Principle Component Analysis Tutorial

  • date 27th February, 2020 |
  • by Prwatech |


Principal Component Analysis Tutorial


Principal Component Analysis Tutorial, in this Tutorial one can learn types of principal component analysis. Are you the one who is looking for the best platform which provides information about know working principle of pca,Applications of Principal Component Analysis? Or the one who is looking forward to taking the advanced Data Science Certification Course with Machine Learning from India’s Leading Data Science Training institute? Then you’ve landed on the Right Path.


With the advancements within the field of Machine Learning and computer science, it’s become essential to grasp the basics behind such technologies. This blog on Principal Component Analysis will facilitate your understand the concepts behind dimensionality reduction and the way it may be wont to house high dimensional data.


The Below mentioned Principal Component Analysis Tutorial will help to Understand the detailed information about what is PCA in machine learning, so Just follow all the tutorials of India’s Leading Best Data Science Training institute in Bangalore and Be a Pro Data Scientist or Machine Learning Engineer.

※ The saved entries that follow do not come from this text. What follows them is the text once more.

/-- 20_memory.md R42: a transaction outside the map is refused, with no next state. -/
def Obligations.OutsideTheMapIsRefused : Prop :=
  ∀ s : State,
    (∀ n, 5 < n → perform (.regRead n) s = .refused (.noSuchRegister n) ∧
      ∀ v, perform (.regWrite n v) s = .refused (.noSuchRegister n)) ∧
    (∀ a, s.params.inMax ≤ a → perform (.ibufRead a) s = .refused (.noSuchIbufCell a) ∧
      ∀ b, perform (.ibufWrite a b) s = .refused (.noSuchIbufCell a)) ∧
    ∀ a, s.params.outMax ≤ a → perform (.obufRead a) s = .refused (.noSuchObufCell a)

/-- 20_memory.md section 5, unwritten cells: a read that touches one faults: the two buffer reads,
and an accepted operation whose read set holds one. Which cell the operation's fault names, an
unwritten one no later than the given one, is the model's choice (DESIGN CHOICE, log entry 7). -/
def Obligations.UnwrittenReadFaults : Prop :=
  (∀ (s : State) (a : Nat), a < s.params.inMax → readCell s.ibuf a = none →
    perform (.ibufRead a) s = .fault (.unwrittenIbuf a)) ∧
  (∀ (s : State) (a : Nat), a < s.params.outMax → readCell s.obuf a = none →
    perform (.obufRead a) s = .fault (.unwrittenObuf a)) ∧
  ∀ (i : Instr) (s : State) (k : Nat), s.off.toNat + s.len.toNat ≤ s.params.inMax →
    k < (match i with
      | .crc16 => s.len.toNat
      | .hexdet => min s.len.toNat s.params.hexWindow
      | .hex2bin => s.len.toNat) →
    readCell s.ibuf (s.off.toNat + k) = none →
    ∃ a, exec i s = .fault (.unwrittenIbuf a) ∧ readCell s.ibuf a = none ∧
      s.off.toNat ≤ a ∧ a ≤ s.off.toNat + k

/-- 20_memory.md section 2, the range check: OFF + LEN is compared with IN_MAX on natural numbers,
so a sum that would wrap is rejected too; a rejected command changes nothing but `STATUS.ERR`; the
empty range reads no cell and is accepted at every OFF up to IN_MAX. -/
def Obligations.RangeCheckDoesNotWrap : Prop :=
  (∀ (i : Instr) (s : State), s.params.inMax < s.off.toNat + s.len.toNat →
    exec i s = .next { s with status := withErr s.status 4 }) ∧
  ∀ (i : Instr) (s : State), s.len = 0 → s.off.toNat ≤ s.params.inMax →
    ∃ t, exec i s = .next t ∧ statusErr t.status = 0 ∧ t.off = s.off

/-- 20_memory.md section 2, read sets: an operation depends on no cell of IBUF outside its read
set. Replacing IBUF by a buffer that agrees on the read set changes nothing of the outcome but
IBUF itself. For HEXDET the read set is the window, so bytes beyond it are never seen. -/
def Obligations.OperationsReadOnlyTheirReadSet : Prop :=
  ∀ (i : Instr) (s : State) (m : Memory),
    (∀ k < readLength i s, readCell m (s.off.toNat + k) = readCell s.ibuf (s.off.toNat + k)) →
    (∀ t, exec i s = .next t → exec i { s with ibuf := m } = .next { t with ibuf := m }) ∧
    (∀ f, exec i s = .fault f → exec i { s with ibuf := m } = .fault f)

/-- 20_memory.md section 5: every transaction is idempotent when nothing comes between, the write
of a command word included. -/
def Obligations.TransactionsAreIdempotent : Prop :=
  ∀ (t : Transaction) (s s' : State), Memory.wf s.ibuf → Memory.wf s.obuf →
    perform t s = .next s' → perform t s' = .next s'

/-- A canonical buffer is determined by what its cells read as, so equal contents are equal
data. -/
def Obligations.CanonicalBufferIsUnique : Prop :=
  ∀ m m' : Memory, Memory.wf m → Memory.wf m' → (∀ a, readCell m a = readCell m' a) → m = m'

/-! ## State and reset (10_state.md, 00_scope.md, 70_reset_and_hazards.md) -/

/-- 10_state.md R22: after reset every register reads 0 and every cell of both buffers is
unwritten. The machine's reset state has the parameters of log entry 1. -/
def Obligations.ResetClearsRegistersAndBuffers : Prop :=
  (∀ (p : Params) (es : List Event),
    (State.resetWith p es).off = 0 ∧ (State.resetWith p es).len = 0 ∧
    (State.resetWith p es).crc = 0 ∧ (State.resetWith p es).olen = 0 ∧
    statusErr (State.resetWith p es).status = 0 ∧
    statusHexlike (State.resetWith p es).status = false ∧
    (State.resetWith p es).status = 0 ∧
    (∀ n ≤ 5, perform (.regRead n) (State.resetWith p es) =
      .next { State.resetWith p es with reply := .word 0 }) ∧
    ∀ a, readCell (State.resetWith p es).ibuf a = none ∧
      readCell (State.resetWith p es).obuf a = none) ∧
  State.reset = State.resetWith Params.default []

/-- 00_scope.md section 6: a write to a field of STATUS leaves the other bits as they were. -/
def Obligations.StatusFieldWritesLeaveTheRest : Prop :=
  ∀ (w : Word) (e : BitVec 3) (h : Bool),
    (withErr w e).extractLsb' 0 3 = e ∧
    (∀ k, 3 ≤ k → (withErr w e).getLsbD k = w.getLsbD k) ∧
    (withHexlike w h).getLsbD 8 = h ∧
    ∀ k, k ≠ 8 → (withHexlike w h).getLsbD k = w.getLsbD k

/-- 10_state.md R21, the table of write sets, row by row: what each event writes, and that it
writes nothing else. `reply` is the model's field (log entry 4). -/
def Obligations.WriteSetsAreExact : Prop :=
  (∀ (s : State) (v : Word), perform (.regWrite 1 v) s = .next { s with off := v }) ∧
  (∀ (s : State) (v : Word), perform (.regWrite 2 v) s = .next { s with len := v }) ∧
  (∀ (s : State) (v : Word) (n : Nat), n = 3 ∨ n = 4 ∨ n = 5 →
    perform (.regWrite n v) s = .next s) ∧
  (∀ (s t : State) (a : Nat) (b : Byte), perform (.ibufWrite a b) s = .next t →
    t = { s with ibuf := t.ibuf } ∧ readCell t.ibuf a = some b ∧
    ∀ x, x ≠ a → readCell t.ibuf x = readCell s.ibuf x) ∧
  (∀ (s t : State) (n : Nat), perform (.regRead n) s = .next t → t = { s with reply := t.reply }) ∧
  (∀ (s t : State) (a : Nat), perform (.ibufRead a) s = .next t →
    t = { s with reply := t.reply }) ∧
  (∀ (s t : State) (a : Nat), perform (.obufRead a) s = .next t →
    t = { s with reply := t.reply }) ∧
  (∀ (s : State) (v : Word), (∀ i, v ≠ encode i) →
    perform (.regWrite 0 v) s = .next { s with status := withErr s.status 3 }) ∧
  (∀ (s : State) (i : Instr), s.params.inMax < s.off.toNat + s.len.toNat →
    perform (.regWrite 0 (encode i)) s = .next { s with status := withErr s.status 4 }) ∧
  (∀ s t : State, s.off.toNat + s.len.toNat ≤ s.params.inMax →
    perform (.regWrite 0 (encode .crc16)) s = .next t →
    t = { s with crc := t.crc, status := withErr s.status 0 }) ∧
  (∀ s t : State, s.off.toNat + s.len.toNat ≤ s.params.inMax →
    perform (.regWrite 0 (encode .hexdet)) s = .next t →
    t = { s with status := withErr (withHexlike s.status (statusHexlike t.status)) 0 }) ∧
  (∀ s t : State, s.off.toNat + s.len.toNat ≤ s.params.inMax →
    perform (.regWrite 0 (encode .hex2bin)) s = .next t →
    (t = { s with olen := t.olen, obuf := t.obuf, status := withErr s.status 0 } ∧
      (∀ k < t.olen.toNat, (readCell t.obuf k).isSome = true) ∧
      ∀ k, t.olen.toNat ≤ k → readCell t.obuf k = readCell s.obuf k) ∨
    t = { s with olen := 0, status := withErr s.status 1 } ∨
    t = { s with olen := 0, status := withErr s.status 2 }) ∧
  (∀ s : State, deliver .platformReset s = .next (State.resetWith s.params s.events))

/-- 00_scope.md R8: what an operation produces depends on nothing but the bytes of its range, the
length of the range and the parameters. The two states may differ in everything else, the place of
the range in IBUF included. -/
def Obligations.OperationsArePure : Prop :=
  ∀ (s₁ s₂ : State) (bs : List Byte),
    s₁.params = s₂.params →
    s₁.off.toNat + s₁.len.toNat ≤ s₁.params.inMax →
    s₂.off.toNat + s₂.len.toNat ≤ s₂.params.inMax →
    s₁.len.toNat = bs.length → s₂.len.toNat = bs.length →
    cellsHold s₁.ibuf s₁.off.toNat bs → cellsHold s₂.ibuf s₂.off.toNat bs →
    ∀ i : Instr, ∃ t₁ t₂, exec i s₁ = .next t₁ ∧ exec i s₂ = .next t₂ ∧
      statusErr t₁.status = statusErr t₂.status ∧
      (i = .crc16 → t₁.crc = t₂.crc) ∧
      (i = .hexdet → statusHexlike t₁.status = statusHexlike t₂.status) ∧
      (i = .hex2bin → t₁.olen = t₂.olen ∧
        ∀ k < t₁.olen.toNat, readCell t₁.obuf k = readCell t₂.obuf k)

/-- The invariant holds in the reset state of every block whose parameters meet their constraints,
and in the machine's own reset state. -/
def Obligations.ResetMeetsTheInvariant : Prop :=
  (∀ (p : Params) (es : List Event), p.wf = true → Inv (State.resetWith p es)) ∧ Inv State.reset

What is PCA in Machine Learning?


Suppose you have to deal with the dataset based on GDP (Gross Domestic Production) of any country.  While processing on data you will come across so many fields, which we call as features or variables. Now the question arises that, how we can take all variables and select only few of them for further processing? There may be problem of overfitting the model. So we have to reduce dimensionality of that data so that it will be easier and we can have smaller amount of relationships between variables to consider. So, reducing dimensions of feature space is nothing but ‘Dimensionality Reduction.


Types of Principal Component Analysis


There are different methods to achieve dimensionality reduction. Mostly used methods are categorized into:


Features Elimination

Features Extraction


Feature Elimination


As name suggests, in this method the features are eliminated which are having very low significance. Here only the best features are selected as per domain requirement. The rest features are eliminated. Simplicity and maintaining interpretability are the advantages for variables in this method.


Feature Extraction


Suppose we have N number of independent variables. In feature extraction, we create N “new” independent variables, where each newly generated independent variable is a combination of each of the N “old” independent variables. However, the newly created variables have arranged in a specific order based on how well they predict dependent variable. While following these methods, we always eliminate or remove the features which are ‘least important’. And there ‘Dimensionality reduction’ comes in a picture. As we ordered the new variables by how well they predict our dependent variable, we are well known about which variable is the most important and least important. Still we are keeping the most valuable parts of our old variables, even when we drop one or more of these “new” variables.


When PCA can be used?


If we want to reduce the number of variables, but we are unable to identify which variables to completely remove from consideration then PCA is best option. Even, there are some cases where we can make independent variables less interpretable and we have to ensure those variables are independent on each other also.


Principal Component Analysis (PCA) is a numerical procedure which uses an orthogonal alteration. It converts a set of correlated variables to a set of uncorrelated variables. Investigative data analysis and predictive models use PCA as effective tool. It is also called a general factor analysis, as a line of best fit is determined by regression.


Working Principle of PCA



In simple words, PCA takes a dataset with a lot of dimensions and flattens it to 2 or 3 dimensions. It tries to find a meaningful way to flatten the data by focusing on the things that are different between independent variables.


The image above shows the example of transformation of a high dimensional data i.e. 3 dimensional data to low dimensional i.e. 2 dimensional data using PCA. Before moving to actual concept, let’s see some terminologies related with PCA.


Dimensionality:  It is simply the number of features, or the number of columns present in our dataset. We can consider it as a number of random variables in a dataset


Correlation:  It displays how strongly two variables are related to each other. The value ranges for -1 to +1. Positive indicates that if one variable increases, the other will increase as well, while negative indicates the other decreases on increasing the other. And the modulus value of indicates the strength of relation.


Orthogonal:  Uncorrelated to every other, i.e., correlation between any pair of variables is 0.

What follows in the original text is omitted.